FALLS CITY — Even before it has been placed on a ballot, Falls City’s proposed new charter is the subject of debate — starting with a member of the charter committee that led the revision process.

Falls City City Council

Falls City City Council

February 18, 2014

FALLS CITY — Even before it has been placed on a ballot, Falls City’s proposed new charter is the subject of debate — starting with a member of the charter committee that led the revision process.

Councilor and committee member Terry Ungricht submitted a letter listing his objections to the Falls City City Council and charter revision committee at Thursday’s council meeting.

Ungricht’s issue is with the provision that includes a city manager as part of the city’s governing structure. He said small cities often don’t use a “council-manager,” but a “mayor-council” form of government.

Terry Ungricht

Terry Ungricht

Under the latter, an overall administrator is not required. Elected officials or appointed committees manage city functions. The proposed charter doesn’t address qualifications or salary for a city manager, but does require the city hire one.

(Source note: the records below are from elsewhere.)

theorem JobsAll.dropLines {φ} {d : Dev} (h : JobsAll φ d) (n lo hi : Nat) : JobsAll φ (d.dropLines n lo hi) := by
  unfold Dev.dropLines Dev.freeEntries
  dsimp only
  have h0 : JobsAll φ ({ d with fire := { d.fire with
      again := d.fire.again.filter (fun l => !(l.jn = n && decide (lo ≤ l.line) && decide (l.line < hi))),
      dropped := d.fire.dropped ++ [(255, n, lo, hi)] } } : Dev) := h
  have h1 := JobsAll.of h0 (Dev.passLines_only _ n lo hi) rfl
  have h2 := JobsAll.of h1 (Dev.retireSent_only _) rfl
  refine JobsAll.forEach _ _ (fun d x h => ?_) h2
  split
  · have h3 : JobsAll φ ({ (d.wr .FIRE_PL_ORGH_VALID 0 x.e) with fire := { (d.wr .FIRE_PL_ORGH_VALID 0 x.e).fire with
        order := (d.wr .FIRE_PL_ORGH_VALID 0 x.e).fire.order.filter (· != x.e),
        dropped := (d.wr .FIRE_PL_ORGH_VALID 0 x.e).fire.dropped.filter (fun y => y.2.1 != x.jn) } } : Dev) := h
    exact JobsAll.maybeDone h3 x.jn
  · exact h

theorem JobsAll.updRw {φ} {d : Dev} (h : JobsAll φ d) (i : Nat) (f : Rwy → Rwy) : JobsAll φ (d.updRw i f) := JobsAll.of h (Dev.updRw_only d i f) rfl

theorem JobsAll.slots {φ} {d : Dev} (h : JobsAll φ d) (f : Rwy → Rwy) :
    JobsAll φ (d.forEach (List.range 16) (fun d i => d.updRw i f)) :=
  JobsAll.forEach (List.range 16) _ (fun _ x h => JobsAll.updRw h x f) h

theorem JobsAll.fifos {φ} {d : Dev} (h : JobsAll φ d) (f : Lane → Lane) :
    JobsAll φ (d.forEach (List.range 64) (fun d n => d.updLane n f)) :=
  JobsAll.forEach (List.range 64) _ (fun d x h => JobsAll.of h (Dev.updLane_only d x f) rfl) h

theorem JobsAll.lowered {φ} {d : Dev} (h : JobsAll φ d) (n e lines m k : Nat) : JobsAll φ (((d.wr .FIRE_PL_LINES_L lines e).updJob n (fun j => { j with limit := some (min m (j.limit.getD m)) })).notPrinted n k) := by
  have h0 : JobsAll φ (d.wr .FIRE_PL_LINES_L lines e) := h
  generalize d.wr .FIRE_PL_LINES_L lines e = d0 at h0
  have h1 := JobsAll.updJob h0 n (fun j => { j with limit := some (min m (j.limit.getD m)) }) (fun _ => rfl) (fun _ h => h)
  generalize d0.updJob n (fun j => { j with limit := some (min m (j.limit.getD m)) }) = d1 at h1
  exact JobsAll.of h1 (Dev.notPrinted_only d1 n k) rfl

theorem JobsAll.lowerLines {φ} {d : Dev} (h : JobsAll φ d) (e l : Nat) : JobsAll φ (d.lowerLines e l) := by
  unfold Dev.lowerLines
  split
  · exact h
  · split
    · exact h
    · split
      · exact h
      · split
        · exact h
        · exact JobsAll.dropLines (JobsAll.fifos (JobsAll.slots (JobsAll.lowered h _ _ _ _ _) _) _) _ _ _

theorem JobsAll.endAfter {φ} {d : Dev} (h : JobsAll φ d) (n l : Nat) : JobsAll φ (d.endAfter n l) := by
  unfold Dev.endAfter
  dsimp only
  have h1 := JobsAll.updJob h n (fun j => { j with limit := some (min l (j.limit.getD l)) }) (fun _ => rfl) (fun _ h => h)
  have h2 := JobsAll.of h1 (Dev.cutFront_only _ n (l * Dev.pitchOf (d.updJob n (fun j => { j with limit := some (min l (j.limit.getD l)) })) n)) rfl
  split
  · exact h2.lowerLines _ _
  · exact h2.of (Dev.notPrinted_only _ _ _) rfl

“I cannot in good conscience back the document we put forward to the council, which would tie the hands of future councils in having to hire a position, a city manager, that the town may not be able to afford,” he wrote in his letter.

Ungricht did not attend the committee’s final meeting, when it voted to forward the charter, the city’s official governing document, to the council to place before voters.

Falls City’s current charter was established in 1903, with only minor revisions in the years since.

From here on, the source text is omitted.